Verified end-to-end against the pilot using the published sha-a747fc1 image: ingester containers spawn cleanly, "Cannot connect to Docker Engine" log line is gone.

Part 2 — Release infrastructure

Sets up the path for cutting GitHub Releases that produce semver-tagged images at ghcr.io/opensciencearchive/osa:vX.Y.Z. The release: published trigger in image.yml already existed; this adds the surrounding polish so the resulting images are auditable and the process is documented.

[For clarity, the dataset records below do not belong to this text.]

-- ==== Sys2Proof/Machine/Operands.lean ====
section
/-! DEFINITION. Operand forms and the pure functions of register contents: the mask merge, the views
of a register, packed identifiers, vector and line codes, the DMACR predicates of 30_encoding.md R83,
and the transfer parameters of 43_start_protocol.md R175 to R180. -/

namespace Sys2Proof.Machine

/-- `merge(cur, new, mask)` (20_memory.md R53). -/
def merge {n : Nat} (cur new mask : BitVec n) : BitVec n := (cur &&& ~~~mask) ||| (new &&& mask)

/-- `x[i] <- 0`, the other bits unchanged. -/
def clearBit {n : Nat} (x : BitVec n) (i : Nat) : BitVec n := x &&& ~~~(BitVec.twoPow n i)

/-! ### Views of registers -/

/-- The high part of an address register, bits 23:16 (R58). -/
def marHigh (a : Addr) : Byte := a.extractLsb' 16 8

/-- The low part of an address register, bits 15:0 (R58). -/
def marLow (a : Addr) : Half := a.extractLsb' 0 16

/-- A write to the high part (R58): bits 15:0 stay. -/
def withMarHigh (a : Addr) (data mask : Byte) : Addr := merge (marHigh a) data mask ++ marLow a

/-- A write to the low part (R58): bits 23:16 stay. -/
def withMarLow (a : Addr) (data mask : Half) : Addr := marHigh a ++ merge (marLow a) data mask

/-- An 8-bit register as a 16-bit response (R55, R76). -/
def zext16 (b : Byte) : Half := b.setWidth 16

/-- The 8-bit view of an I/O address register (30_encoding.md R91). -/
def ioarLow (h : Half) : Byte := h.extractLsb' 0 8

/-- What a write through the 8-bit alias stores: the high byte is forced to `0xFF` (R91). -/
def ioarFromAlias (data : Byte) : Half := 0xFF#8 ++ data

/-! ### Packed identifiers, lines and vectors -/

/-- The channel of a packed identifier, `id[1]` (R11). -/
def idChan (id : BitVec 2) : Chan := Chan.ofBool (id.getLsbD 1)

/-- The submodule of a packed identifier, `id[0]` (R11). -/
def idSub (id : BitVec 2) : Sub := Sub.ofBool (id.getLsbD 0)

/-- The packed identifier in `data[1:0]` (R89). -/
def idField (data : Half) : BitVec 2 := data.extractLsb' 0 2

/-- The channel a line identifier belongs to; `none` for an unsupported line (R88, R105). -/
def lineChan (l : Byte) : Option Chan :=
  if l = 0#8 then some .ch0 else if l = 1#8 then some .ch1 else none

/-- The start causes of `attempt_start` (R87): `IMM`, `LEVEL`, `EDGE`, or a peripheral's vector. -/
inductive StartCause where
  | immediate
  | level
  | edge
  | peripheral
deriving DecidableEq, Repr

/-- The cause a signed 16-bit vector code names: -1, -2, -3, or any other (R87). -/
def causeOf (v : Half) : StartCause :=
  if v.toInt = -1 then .immediate
  else if v.toInt = -2 then .level
  else if v.toInt = -3 then .edge
  else .peripheral

/-! ### The predicates of R83 -/

/-- `edge_match`: `dmacr[2:0] = 0b010`; bit 3 is not compared (R83, R173). -/
def edgeMatch (dmacr : Half) : Bool := dmacr.extractLsb' 0 3 == 0b010#3

/-- `level_match`: `dmacr[2:0] = 0b011` (R83, R173). -/
def levelMatch (dmacr : Half) : Bool := dmacr.extractLsb' 0 3 == 0b011#3

/-- `auto_full`: `dmacr[2:1] = 0b11`, full-address mode only (R83; C4). -/
def autoFull (dmacr : Half) : Bool := dmacr.extractLsb' 1 2 == 0b11#2

/-- `block`: `dmacr[11] = 1`, full-address mode only (R83). -/
def blockBit (dmacr : Half) : Bool := dmacr.getLsbD 11

/-- `cr(c, s)`: bits 15:8 are submodule A's slice, bits 7:0 submodule B's (R80, R83). -/
def slice (dmacr : Half) : Sub → Byte
  | .subA => dmacr.extractLsb' 8 8
  | .subB => dmacr.extractLsb' 0 8

/-- `rpe(c, s)`: slice bit 5 (R83). -/
def rpe (dmacr : Half) (u : Sub) : Bool := (slice dmacr u).getLsbD 5

/-- Bit `s` of a 2-bit flag: bit 0 is A's, bit 1 is B's (R29). -/
def flagBit (f : BitVec 2) (u : Sub) : Bool := f.getLsbD u.toNat

/-- `repeat(c, s)`: the sub-mode bit set and `dta[c][s] = 0` (R83). -/
def isRepeat (ch : Channel) (u : Sub) : Bool := rpe ch.dmacr u && !flagBit ch.dta u

/-- `idle(c, s)`: the sub-mode bit set and `dta[c][s] = 1` (R83). -/
def isIdle (ch : Channel) (u : Sub) : Bool := rpe ch.dmacr u && flagBit ch.dta u

/-- Whether a request event matches a control word (R173); an Immediate or a peripheral's vector
matches nothing (R174). -/
def requestMatches (v : StartCause) (dmacr : Half) : Bool :=
  match v with
  | .edge => edgeMatch dmacr
  | .level => levelMatch dmacr
  | .immediate => false
  | .peripheral => false

/-! ### Transfer parameters -/

/-- A moving side's step: magnitude 2 for 16-bit units, else 1; negative when it decrements (R183). -/
def movingStep (wide down : Bool) : AddrStep :=
  match wide, down with
  | false, false => .plus1
  | false, true => .minus1
  | true, false => .plus2
  | true, true => .minus2

/-- The 16-bit count: a stored 0 means `0x10000` (R182; C2). -/
def count16 (e : Half) : BitVec 17 := if e = 0#16 then Config.cntMax16 else e.setWidth 17

/-- The repeat-mode count: the low byte, a 0 there meaning `0x100` (R179, R182). -/
def count8 (e : Half) : BitVec 17 :=
  if e.extractLsb' 0 8 = 0#8 then Config.cntMax8 else (e.extractLsb' 0 8).setWidth 17

/-- The I/O-side address `0xFF0000 | ioar` (20_memory.md R61). -/
def ioAddr (ioar : Half) : Addr := Config.ioBank ||| ioar.setWidth 24

/-- The TransferState that a full-address `start` derives from the channel's registers (R175). -/
def fullTransfer (ch : Channel) (t : TransferState) : TransferState :=
  let wide := ch.dmacr.getLsbD 15
  { t with
    source := ch.subA.mar
    dest := ch.subB.mar
    count := count16 ch.subA.etcr
    mode16 := wide
    incs := if ch.dmacr.getLsbD 13 then movingStep wide (ch.dmacr.getLsbD 14) else .zero
    incd := if ch.dmacr.getLsbD 5 then movingStep wide (ch.dmacr.getLsbD 6) else .zero
    autoreq := autoFull ch.dmacr
    suspended := !autoFull ch.dmacr }

/-- The step of the memory side of a short-address transfer: 0 in idle, else by slice bits 7 and 6
(R176 to R179). -/
def memStep (ch : Channel) (u : Sub) : AddrStep :=
  if isIdle ch u then .zero
  else movingStep ((slice ch.dmacr u).getLsbD 7) ((slice ch.dmacr u).getLsbD 6)

/-- The unit count of a short-address transfer: 8 bits in repeat, else 16 bits (R176 to R179). -/
def shortCount (ch : Channel) (u : Sub) (etcr : Half) : BitVec 17 :=
  if isRepeat ch u then count8 etcr else count16 etcr

/-- The TransferState that a short-address `start` derives for submodule `u`, whose registers are
`m` (R176); slice bit 4 (DTDIR) selects which side is the memory's (R180). -/
def shortTransfer (ch : Channel) (u : Sub) (m : Submodule) : TransferState :=
  let k := slice ch.dmacr u
  let ioIsSource := k.getLsbD 4
  { m.ts with
    source := if ioIsSource then ioAddr m.ioar else m.mar
    dest := if ioIsSource then m.mar else ioAddr m.ioar
    incs := if ioIsSource then .zero else memStep ch u
    incd := if ioIsSource then memStep ch u else .zero
    count := shortCount ch u m.etcr
    mode16 := k.getLsbD 7
    autoreq := false
    suspended := true }

end Sys2Proof.Machine
end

  • server/Dockerfile gains OSA_VERSION + OSA_REVISION build args plus six OCI image labels (title, description, source, licenses, version, revision). Verified locally: docker inspect shows all labels populated.
  • .github/workflows/image.yml passes OSA_VERSION (release tag or commit SHA) and OSA_REVISION (full SHA) as build args.
  • server/pyproject.toml bumps 0.1.00.0.1 to match the chosen first release version. No registry tag exists for 0.1.0, so safe to align.
  • RELEASING.md documents the flow.

No floating :latest / :vX / :vX.Y tags — OSA is consumed via compose files with pinned OSA_IMAGE_TAG, not ad-hoc docker pull.

After merge

Cut v0.0.1:

gh release create v0.0.1 --target main --title "v0.0.1" \
  --notes "First tagged release. Includes the Docker socket proxy fix (#131) and release infrastructure setup."

Then bump pilot .env to OSA_IMAGE_TAG=v0.0.1 and verify ingest end-to-end against the semver-pinned image.

Verification

  • docker compose -f deploy/docker-compose.yml config and the same with -f docker-compose.dev.yml overlaid: server has DOCKER_HOST, no socket mount, both files inherit the proxy via env-map merge — no dev-side changes needed.
  • ruff check clean, pytest tests/unit 1072 passed.
  • Local docker build --build-arg OSA_VERSION=v0.0.1-test ...: all six OCI labels populated correctly under docker inspect.
  • End-to-end smoke test against published image via pilot (see Part 1 above).

Notes for reviewers

  • Branch also contains a pre-existing unrelated commit (baf5fe4 — TODO comments on four server files) authored before I started. Happy to drop it via interactive rebase if you'd rather land cleanly; let me know.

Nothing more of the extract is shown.